(Beginning of EXERCISE MATERIALS)

@[simp] theorem doRunHalt_frame (x0 x1 s) : (doRunHalt x0 x1 s).pending = s.pending ∧ (doRunHalt x0 x1 s).grm = s.grm
    ∧ (doRunHalt x0 x1 s).pdk = s.pdk ∧ (doRunHalt x0 x1 s).ldr = s.ldr ∧ (doRunHalt x0 x1 s).sec = s.sec ∧ (doRunHalt
    x0 x1 s).dbg = s.dbg ∧ (doRunHalt x0 x1 s).ckpt = s.ckpt := by
  unfold doRunHalt; split <;> simp

@[simp] theorem doCmdFrame_frame (x0 x1 s) : (doCmdFrame x0 x1 s).pending = s.pending ∧ (doCmdFrame x0 x1 s).grm =
    s.grm ∧ (doCmdFrame x0 x1 s).pdk = s.pdk ∧ (doCmdFrame x0 x1 s).ldr = s.ldr ∧ (doCmdFrame x0 x1 s).sec = s.sec ∧
    (doCmdFrame x0 x1 s).dbg = s.dbg ∧ (doCmdFrame x0 x1 s).ckpt = s.ckpt := by
  simp only [doCmdFrame]; (repeat' split) <;> simp_all

@[simp] theorem marked_frame (x0 x1 s) : (marked x0 x1 s).pending = s.pending ∧ (marked x0 x1 s).tck = s.tck ∧ (marked
    x0 x1 s).arr = s.arr ∧ (marked x0 x1 s).exe = s.exe ∧ (marked x0 x1 s).pen = s.pen ∧ (marked x0 x1 s).integ =
    s.integ ∧ (marked x0 x1 s).shed = s.shed ∧ (marked x0 x1 s).dmc = s.dmc ∧ (marked x0 x1 s).rls = s.rls ∧ (marked
    x0 x1 s).grm = s.grm ∧ (marked x0 x1 s).pdk = s.pdk ∧ (marked x0 x1 s).ldr = s.ldr ∧ (marked x0 x1 s).sec = s.sec
    ∧ (marked x0 x1 s).trg = s.trg ∧ (marked x0 x1 s).ptp = s.ptp ∧ (marked x0 x1 s).dbg = s.dbg ∧ (marked x0 x1
    s).pwr = s.pwr ∧ (marked x0 x1 s).ckpt = s.ckpt := by
  simp [marked]

@[simp] theorem doMark_frame (x0 x1 s) : (doMark x0 x1 s).pending = s.pending ∧ (doMark x0 x1 s).grm = s.grm ∧ (doMark
    x0 x1 s).pdk = s.pdk ∧ (doMark x0 x1 s).ldr = s.ldr ∧ (doMark x0 x1 s).sec = s.sec ∧ (doMark x0 x1 s).trg = s.trg
    ∧ (doMark x0 x1 s).dbg = s.dbg ∧ (doMark x0 x1 s).pwr = s.pwr ∧ (doMark x0 x1 s).ckpt = s.ckpt := by
  unfold doMark; split <;> simp

@[simp] theorem resent_frame (x0 x1 s) : (resent x0 x1 s).pending = s.pending ∧ (resent x0 x1 s).regs = s.regs ∧
    (resent x0 x1 s).clk = s.clk ∧ (resent x0 x1 s).arr = s.arr ∧ (resent x0 x1 s).pen = s.pen ∧ (resent x0 x1
    s).integ = s.integ ∧ (resent x0 x1 s).shed = s.shed ∧ (resent x0 x1 s).dmc = s.dmc ∧ (resent x0 x1 s).rls = s.rls
    ∧ (resent x0 x1 s).yms = s.yms ∧ (resent x0 x1 s).grm = s.grm ∧ (resent x0 x1 s).pdk = s.pdk ∧ (resent x0 x1
    s).ldr = s.ldr ∧ (resent x0 x1 s).sec = s.sec ∧ (resent x0 x1 s).trg = s.trg ∧ (resent x0 x1 s).ptp = s.ptp ∧
    (resent x0 x1 s).dbg = s.dbg ∧ (resent x0 x1 s).pwr = s.pwr ∧ (resent x0 x1 s).hst = s.hst ∧ (resent x0 x1 s).ckpt
    = s.ckpt := by
  simp [resent]

@[simp] theorem doResend_frame (x0 x1 s) : (doResend x0 x1 s).pending = s.pending ∧ (doResend x0 x1 s).grm = s.grm ∧
    (doResend x0 x1 s).pdk = s.pdk ∧ (doResend x0 x1 s).ldr = s.ldr ∧ (doResend x0 x1 s).sec = s.sec ∧ (doResend x0 x1
    s).trg = s.trg ∧ (doResend x0 x1 s).dbg = s.dbg ∧ (doResend x0 x1 s).pwr = s.pwr ∧ (doResend x0 x1 s).ckpt =
    s.ckpt := by
  unfold doResend; split <;> simp

@[simp] theorem doPeer_frame (x0 x1 s) : (doPeer x0 x1 s).pending = s.pending ∧ (doPeer x0 x1 s).grm = s.grm ∧ (doPeer
    x0 x1 s).pdk = s.pdk ∧ (doPeer x0 x1 s).ldr = s.ldr ∧ (doPeer x0 x1 s).sec = s.sec ∧ (doPeer x0 x1 s).trg = s.trg
    ∧ (doPeer x0 x1 s).dbg = s.dbg ∧ (doPeer x0 x1 s).pwr = s.pwr ∧ (doPeer x0 x1 s).ckpt = s.ckpt := by
  unfold doPeer; split <;> simp

@[simp] theorem doIdleFrame_frame (x0 x1 s) : (doIdleFrame x0 x1 s).pending = s.pending ∧ (doIdleFrame x0 x1 s).grm =
    s.grm ∧ (doIdleFrame x0 x1 s).pdk = s.pdk ∧ (doIdleFrame x0 x1 s).ldr = s.ldr ∧ (doIdleFrame x0 x1 s).sec = s.sec
    ∧ (doIdleFrame x0 x1 s).trg = s.trg ∧ (doIdleFrame x0 x1 s).dbg = s.dbg ∧ (doIdleFrame x0 x1 s).pwr = s.pwr ∧
    (doIdleFrame x0 x1 s).ckpt = s.ckpt := by
  simp [doIdleFrame]

@[simp] theorem doLateGroup_frame (x0 x1 s) : (doLateGroup x0 x1 s).pending = s.pending ∧ (doLateGroup x0 x1 s).grm =
    s.grm ∧ (doLateGroup x0 x1 s).pdk = s.pdk ∧ (doLateGroup x0 x1 s).ldr = s.ldr ∧ (doLateGroup x0 x1 s).sec = s.sec
    ∧ (doLateGroup x0 x1 s).trg = s.trg ∧ (doLateGroup x0 x1 s).dbg = s.dbg ∧ (doLateGroup x0 x1 s).pwr = s.pwr ∧
    (doLateGroup x0 x1 s).ckpt = s.ckpt := by
  simp [doLateGroup]

@[simp] theorem slipWrite_frame (x0 x1 s) : (slipWrite x0 x1 s).pending = s.pending ∧ (slipWrite x0 x1 s).regs =
    s.regs ∧ (slipWrite x0 x1 s).clk = s.clk ∧ (slipWrite x0 x1 s).tck = s.tck ∧ (slipWrite x0 x1 s).arr = s.arr ∧
    (slipWrite x0 x1 s).exe = s.exe ∧ (slipWrite x0 x1 s).pen = s.pen ∧ (slipWrite x0 x1 s).integ = s.integ ∧
    (slipWrite x0 x1 s).shed = s.shed ∧ (slipWrite x0 x1 s).dmc = s.dmc ∧ (slipWrite x0 x1 s).rls = s.rls ∧ (slipWrite
    x0 x1 s).yms = s.yms ∧ (slipWrite x0 x1 s).grm = s.grm ∧ (slipWrite x0 x1 s).pdk = s.pdk ∧ (slipWrite x0 x1 s).ldr
    = s.ldr ∧ (slipWrite x0 x1 s).sec = s.sec ∧ (slipWrite x0 x1 s).trg = s.trg ∧ (slipWrite x0 x1 s).ptp = s.ptp ∧
    (slipWrite x0 x1 s).dbg = s.dbg ∧ (slipWrite x0 x1 s).pwr = s.pwr ∧ (slipWrite x0 x1 s).hst = s.hst ∧ (slipWrite
    x0 x1 s).ckpt = s.ckpt := by
  simp [slipWrite]

@[simp] theorem doLnkSlip_frame (x0 x1 x2 s) : (doLnkSlip x0 x1 x2 s).pending = s.pending ∧ (doLnkSlip x0 x1 x2 s).tck
    = s.tck ∧ (doLnkSlip x0 x1 x2 s).exe = s.exe ∧ (doLnkSlip x0 x1 x2 s).yms = s.yms ∧ (doLnkSlip x0 x1 x2 s).ldr =
    s.ldr ∧ (doLnkSlip x0 x1 x2 s).sec = s.sec ∧ (doLnkSlip x0 x1 x2 s).ckpt = s.ckpt := by
  simp [doLnkSlip]

@[simp] theorem linkCtrlWrite_frame (x0 x1 x2 s) : (linkCtrlWrite x0 x1 x2 s).pending = s.pending ∧ (linkCtrlWrite x0
    x1 x2 s).tck = s.tck ∧ (linkCtrlWrite x0 x1 x2 s).arr = s.arr ∧ (linkCtrlWrite x0 x1 x2 s).exe = s.exe ∧
    (linkCtrlWrite x0 x1 x2 s).pen = s.pen ∧ (linkCtrlWrite x0 x1 x2 s).integ = s.integ ∧ (linkCtrlWrite x0 x1 x2
    s).shed = s.shed ∧ (linkCtrlWrite x0 x1 x2 s).dmc = s.dmc ∧ (linkCtrlWrite x0 x1 x2 s).rls = s.rls ∧
    (linkCtrlWrite x0 x1 x2 s).grm = s.grm ∧ (linkCtrlWrite x0 x1 x2 s).pdk = s.pdk ∧ (linkCtrlWrite x0 x1 x2 s).ldr =
    s.ldr ∧ (linkCtrlWrite x0 x1 x2 s).sec = s.sec ∧ (linkCtrlWrite x0 x1 x2 s).trg = s.trg ∧ (linkCtrlWrite x0 x1 x2
    s).ptp = s.ptp ∧ (linkCtrlWrite x0 x1 x2 s).ckpt = s.ckpt := by
  simp only [linkCtrlWrite]; (repeat' split) <;> simp_all

@[simp] theorem doRecal_frame (x0 x1 x2 s) : (doRecal x0 x1 x2 s).pending = s.pending ∧ (doRecal x0 x1 x2 s).tck =
    s.tck ∧ (doRecal x0 x1 x2 s).exe = s.exe ∧ (doRecal x0 x1 x2 s).ldr = s.ldr ∧ (doRecal x0 x1 x2 s).sec = s.sec ∧
    (doRecal x0 x1 x2 s).ckpt = s.ckpt := by
  simp [doRecal]

@[simp] theorem doRecalDone_frame (x0 s) : (doRecalDone x0 s).pending = s.pending ∧ (doRecalDone x0 s).tck = s.tck ∧
    (doRecalDone x0 s).arr = s.arr ∧ (doRecalDone x0 s).exe = s.exe ∧ (doRecalDone x0 s).pen = s.pen ∧ (doRecalDone x0
    s).integ = s.integ ∧ (doRecalDone x0 s).shed = s.shed ∧ (doRecalDone x0 s).dmc = s.dmc ∧ (doRecalDone x0 s).rls =
    s.rls ∧ (doRecalDone x0 s).grm = s.grm ∧ (doRecalDone x0 s).pdk = s.pdk ∧ (doRecalDone x0 s).ldr = s.ldr ∧
    (doRecalDone x0 s).sec = s.sec ∧ (doRecalDone x0 s).trg = s.trg ∧ (doRecalDone x0 s).ptp = s.ptp ∧ (doRecalDone x0
    s).dbg = s.dbg ∧ (doRecalDone x0 s).pwr = s.pwr ∧ (doRecalDone x0 s).ckpt = s.ckpt := by
  simp [doRecalDone]

@[simp] theorem measGo_frame (x0 s) : (measGo x0 s).pending = s.pending ∧ (measGo x0 s).clk = s.clk ∧ (measGo x0
    s).tck = s.tck ∧ (measGo x0 s).arr = s.arr ∧ (measGo x0 s).exe = s.exe ∧ (measGo x0 s).pen = s.pen ∧ (measGo x0
    s).integ = s.integ ∧ (measGo x0 s).shed = s.shed ∧ (measGo x0 s).dmc = s.dmc ∧ (measGo x0 s).rls = s.rls ∧ (measGo
    x0 s).yms = s.yms ∧ (measGo x0 s).grm = s.grm ∧ (measGo x0 s).pdk = s.pdk ∧ (measGo x0 s).ldr = s.ldr ∧ (measGo x0
    s).sec = s.sec ∧ (measGo x0 s).trg = s.trg ∧ (measGo x0 s).ptp = s.ptp ∧ (measGo x0 s).dbg = s.dbg ∧ (measGo x0
    s).pwr = s.pwr ∧ (measGo x0 s).hst = s.hst ∧ (measGo x0 s).ckpt = s.ckpt := by
  simp [measGo]

@[simp] theorem doLnkMeas_frame (x0 x1 s) : (doLnkMeas x0 x1 s).pending = s.pending ∧ (doLnkMeas x0 x1 s).tck = s.tck
    ∧ (doLnkMeas x0 x1 s).exe = s.exe ∧ (doLnkMeas x0 x1 s).yms = s.yms ∧ (doLnkMeas x0 x1 s).ldr = s.ldr ∧ (doLnkMeas
    x0 x1 s).sec = s.sec ∧ (doLnkMeas x0 x1 s).ckpt = s.ckpt := by
  simp [doLnkMeas]

@[simp] theorem padWrite_frame (x0 x1 x2 s) : (padWrite x0 x1 x2 s).pending = s.pending ∧ (padWrite x0 x1 x2 s).clk =
    s.clk ∧ (padWrite x0 x1 x2 s).tck = s.tck ∧ (padWrite x0 x1 x2 s).arr = s.arr ∧ (padWrite x0 x1 x2 s).exe = s.exe
    ∧ (padWrite x0 x1 x2 s).pen = s.pen ∧ (padWrite x0 x1 x2 s).integ = s.integ ∧ (padWrite x0 x1 x2 s).shed = s.shed
    ∧ (padWrite x0 x1 x2 s).dmc = s.dmc ∧ (padWrite x0 x1 x2 s).lnk = s.lnk ∧ (padWrite x0 x1 x2 s).rls = s.rls ∧
    (padWrite x0 x1 x2 s).yms = s.yms ∧ (padWrite x0 x1 x2 s).grm = s.grm ∧ (padWrite x0 x1 x2 s).pdk = s.pdk ∧
    (padWrite x0 x1 x2 s).ldr = s.ldr ∧ (padWrite x0 x1 x2 s).sec = s.sec ∧ (padWrite x0 x1 x2 s).trg = s.trg ∧
    (padWrite x0 x1 x2 s).ptp = s.ptp ∧ (padWrite x0 x1 x2 s).hst = s.hst ∧ (padWrite x0 x1 x2 s).ckpt = s.ckpt := by
  simp only [padWrite]; (repeat' split) <;> simp_all

@[simp] theorem doLnkPad_frame (x0 x1 x2 s) : (doLnkPad x0 x1 x2 s).pending = s.pending ∧ (doLnkPad x0 x1 x2 s).tck =
    s.tck ∧ (doLnkPad x0 x1 x2 s).exe = s.exe ∧ (doLnkPad x0 x1 x2 s).yms = s.yms ∧ (doLnkPad x0 x1 x2 s).ldr = s.ldr
    ∧ (doLnkPad x0 x1 x2 s).sec = s.sec ∧ (doLnkPad x0 x1 x2 s).ckpt = s.ckpt := by
  simp [doLnkPad]

@[simp] theorem adjWrite_frame (x0 s) : (adjWrite x0 s).pending = s.pending ∧ (adjWrite x0 s).tck = s.tck ∧ (adjWrite
    x0 s).arr = s.arr ∧ (adjWrite x0 s).exe = s.exe ∧ (adjWrite x0 s).pen = s.pen ∧ (adjWrite x0 s).integ = s.integ ∧
    (adjWrite x0 s).shed = s.shed ∧ (adjWrite x0 s).dmc = s.dmc ∧ (adjWrite x0 s).lnk = s.lnk ∧ (adjWrite x0 s).rls =
    s.rls ∧ (adjWrite x0 s).yms = s.yms ∧ (adjWrite x0 s).grm = s.grm ∧ (adjWrite x0 s).pdk = s.pdk ∧ (adjWrite x0
    s).ldr = s.ldr ∧ (adjWrite x0 s).sec = s.sec ∧ (adjWrite x0 s).trg = s.trg ∧ (adjWrite x0 s).ptp = s.ptp ∧
    (adjWrite x0 s).dbg = s.dbg ∧ (adjWrite x0 s).pwr = s.pwr ∧ (adjWrite x0 s).ckpt = s.ckpt := by
  unfold adjWrite; split <;> simp

@[simp] theorem doLnkPeriodAdj_frame (x0 x1 s) : (doLnkPeriodAdj x0 x1 s).pending = s.pending ∧ (doLnkPeriodAdj x0 x1
    s).tck = s.tck ∧ (doLnkPeriodAdj x0 x1 s).exe = s.exe ∧ (doLnkPeriodAdj x0 x1 s).yms = s.yms ∧ (doLnkPeriodAdj x0
    x1 s).ldr = s.ldr ∧ (doLnkPeriodAdj x0 x1 s).sec = s.sec ∧ (doLnkPeriodAdj x0 x1 s).ckpt = s.ckpt := by
  simp [doLnkPeriodAdj]

@[simp] theorem prbsWrite_frame (x0 x1 x2 s) : (prbsWrite x0 x1 x2 s).pending = s.pending ∧ (prbsWrite x0 x1 x2 s).clk
    = s.clk ∧ (prbsWrite x0 x1 x2 s).tck = s.tck ∧ (prbsWrite x0 x1 x2 s).arr = s.arr ∧ (prbsWrite x0 x1 x2 s).exe =
    s.exe ∧ (prbsWrite x0 x1 x2 s).pen = s.pen ∧ (prbsWrite x0 x1 x2 s).integ = s.integ ∧ (prbsWrite x0 x1 x2 s).shed
    = s.shed ∧ (prbsWrite x0 x1 x2 s).dmc = s.dmc ∧ (prbsWrite x0 x1 x2 s).rls = s.rls ∧ (prbsWrite x0 x1 x2 s).yms =
    s.yms ∧ (prbsWrite x0 x1 x2 s).grm = s.grm ∧ (prbsWrite x0 x1 x2 s).pdk = s.pdk ∧ (prbsWrite x0 x1 x2 s).ldr =
    s.ldr ∧ (prbsWrite x0 x1 x2 s).sec = s.sec ∧ (prbsWrite x0 x1 x2 s).trg = s.trg ∧ (prbsWrite x0 x1 x2 s).ptp =
    s.ptp ∧ (prbsWrite x0 x1 x2 s).hst = s.hst ∧ (prbsWrite x0 x1 x2 s).ckpt = s.ckpt := by
  simp [prbsWrite]

@[simp] theorem doInjGo_frame (x0 x1 x2 s) : (doInjGo x0 x1 x2 s).pending = s.pending ∧ (doInjGo x0 x1 x2 s).tck =
    s.tck ∧ (doInjGo x0 x1 x2 s).exe = s.exe ∧ (doInjGo x0 x1 x2 s).yms = s.yms ∧ (doInjGo x0 x1 x2 s).ldr = s.ldr ∧
    (doInjGo x0 x1 x2 s).sec = s.sec ∧ (doInjGo x0 x1 x2 s).ckpt = s.ckpt := by
  simp [doInjGo]

@[simp] theorem doPrbsCheck_frame (x0 x1 x2 s) : (doPrbsCheck x0 x1 x2 s).pending = s.pending ∧ (doPrbsCheck x0 x1 x2
    s).tck = s.tck ∧ (doPrbsCheck x0 x1 x2 s).arr = s.arr ∧ (doPrbsCheck x0 x1 x2 s).exe = s.exe ∧ (doPrbsCheck x0 x1
    x2 s).pen = s.pen ∧ (doPrbsCheck x0 x1 x2 s).integ = s.integ ∧ (doPrbsCheck x0 x1 x2 s).shed = s.shed ∧
    (doPrbsCheck x0 x1 x2 s).dmc = s.dmc ∧ (doPrbsCheck x0 x1 x2 s).rls = s.rls ∧ (doPrbsCheck x0 x1 x2 s).grm = s.grm
    ∧ (doPrbsCheck x0 x1 x2 s).pdk = s.pdk ∧ (doPrbsCheck x0 x1 x2 s).ldr = s.ldr ∧ (doPrbsCheck x0 x1 x2 s).sec =
    s.sec ∧ (doPrbsCheck x0 x1 x2 s).trg = s.trg ∧ (doPrbsCheck x0 x1 x2 s).ptp = s.ptp ∧ (doPrbsCheck x0 x1 x2 s).dbg
    = s.dbg ∧ (doPrbsCheck x0 x1 x2 s).pwr = s.pwr ∧ (doPrbsCheck x0 x1 x2 s).ckpt = s.ckpt := by
  simp only [doPrbsCheck]; (repeat' split) <;> simp_all

/-! ### Loader -/

@[simp] theorem reportOk_frame (x0 s) : (reportOk x0 s).pending = s.pending ∧ (reportOk x0 s).clk = s.clk ∧ (reportOk
    x0 s).tck = s.tck ∧ (reportOk x0 s).arr = s.arr ∧ (reportOk x0 s).exe = s.exe ∧ (reportOk x0 s).pen = s.pen ∧
    (reportOk x0 s).integ = s.integ ∧ (reportOk x0 s).shed = s.shed ∧ (reportOk x0 s).dmc = s.dmc ∧ (reportOk x0
    s).lnk = s.lnk ∧ (reportOk x0 s).rls = s.rls ∧ (reportOk x0 s).yms = s.yms ∧ (reportOk x0 s).grm = s.grm ∧
    (reportOk x0 s).pdk = s.pdk ∧ (reportOk x0 s).ldr = s.ldr ∧ (reportOk x0 s).sec = s.sec ∧ (reportOk x0 s).trg =
    s.trg ∧ (reportOk x0 s).ptp = s.ptp ∧ (reportOk x0 s).dbg = s.dbg ∧ (reportOk x0 s).pwr = s.pwr ∧ (reportOk x0
    s).ckpt = s.ckpt := by
  simp [reportOk]

@[simp] theorem failLoad_frame (x0 x1 s) : (failLoad x0 x1 s).pending = s.pending ∧ (failLoad x0 x1 s).clk = s.clk ∧
    (failLoad x0 x1 s).tck = s.tck ∧ (failLoad x0 x1 s).arr = s.arr ∧ (failLoad x0 x1 s).exe = s.exe ∧ (failLoad x0 x1
    s).pen = s.pen ∧ (failLoad x0 x1 s).shed = s.shed ∧ (failLoad x0 x1 s).dmc = s.dmc ∧ (failLoad x0 x1 s).lnk =
    s.lnk ∧ (failLoad x0 x1 s).rls = s.rls ∧ (failLoad x0 x1 s).yms = s.yms ∧ (failLoad x0 x1 s).grm = s.grm ∧
    (failLoad x0 x1 s).pdk = s.pdk ∧ (failLoad x0 x1 s).ldr = s.ldr ∧ (failLoad x0 x1 s).sec = s.sec ∧ (failLoad x0 x1
    s).trg = s.trg ∧ (failLoad x0 x1 s).ptp = s.ptp ∧ (failLoad x0 x1 s).dbg = s.dbg ∧ (failLoad x0 x1 s).pwr = s.pwr
    ∧ (failLoad x0 x1 s).ckpt = s.ckpt := by
  unfold failLoad; (repeat' split) <;> simp_all

@[simp] theorem goldenPut_frame (x0 s) : (goldenPut x0 s).pending = s.pending ∧ (goldenPut x0 s).clk = s.clk ∧
    (goldenPut x0 s).tck = s.tck ∧ (goldenPut x0 s).arr = s.arr ∧ (goldenPut x0 s).exe = s.exe ∧ (goldenPut x0 s).pen
    = s.pen ∧ (goldenPut x0 s).integ = s.integ ∧ (goldenPut x0 s).shed = s.shed ∧ (goldenPut x0 s).lnk = s.lnk ∧
    (goldenPut x0 s).rls = s.rls ∧ (goldenPut x0 s).yms = s.yms ∧ (goldenPut x0 s).grm = s.grm ∧ (goldenPut x0 s).pdk
    = s.pdk ∧ (goldenPut x0 s).ldr = s.ldr ∧ (goldenPut x0 s).sec = s.sec ∧ (goldenPut x0 s).trg = s.trg ∧ (goldenPut
    x0 s).ptp = s.ptp ∧ (goldenPut x0 s).dbg = s.dbg ∧ (goldenPut x0 s).pwr = s.pwr ∧ (goldenPut x0 s).ckpt = s.ckpt
    := by
  simp only [goldenPut]; (repeat' split) <;> simp_all

@[simp] theorem goldenPuts_frame (x0 s) : (goldenPuts x0 s).pending = s.pending ∧ (goldenPuts x0 s).clk = s.clk ∧
    (goldenPuts x0 s).tck = s.tck ∧ (goldenPuts x0 s).arr = s.arr ∧ (goldenPuts x0 s).exe = s.exe ∧ (goldenPuts x0
    s).pen = s.pen ∧ (goldenPuts x0 s).integ = s.integ ∧ (goldenPuts x0 s).shed = s.shed ∧ (goldenPuts x0 s).lnk =
    s.lnk ∧ (goldenPuts x0 s).rls = s.rls ∧ (goldenPuts x0 s).yms = s.yms ∧ (goldenPuts x0 s).grm = s.grm ∧
    (goldenPuts x0 s).pdk = s.pdk ∧ (goldenPuts x0 s).ldr = s.ldr ∧ (goldenPuts x0 s).sec = s.sec ∧ (goldenPuts x0
    s).trg = s.trg ∧ (goldenPuts x0 s).ptp = s.ptp ∧ (goldenPuts x0 s).dbg = s.dbg ∧ (goldenPuts x0 s).pwr = s.pwr ∧
    (goldenPuts x0 s).ckpt = s.ckpt := by
  simp [goldenPuts]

(End of EXERCISE MATERIALS)

* _TO DO_
Print again the lines of the entries above that fall between the line holding "(doLateGroup x0 x1 s).ckpt = s.ckpt := by" and the line holding "(slipWrite x0 x1 s).exe", inclusive, exactly as they stand.

* _PROBLEM SOLUTION_
    (doLateGroup x0 x1 s).ckpt = s.ckpt := by
  simp [doLateGroup]

@[simp] theorem slipWrite_frame (x0 x1 s) : (slipWrite x0 x1 s).pending = s.pending ∧ (slipWrite x0 x1 s).regs =
    s.regs ∧ (slipWrite x0 x1 s).clk = s.clk ∧ (slipWrite x0 x1 s).tck = s.tck ∧ (slipWrite x0 x1 s).arr = s.arr ∧
    (slipWrite x0 x1 s).exe = s.exe ∧ (slipWrite x0 x1 s).pen = s.pen ∧ (slipWrite x0 x1 s).integ = s.integ ∧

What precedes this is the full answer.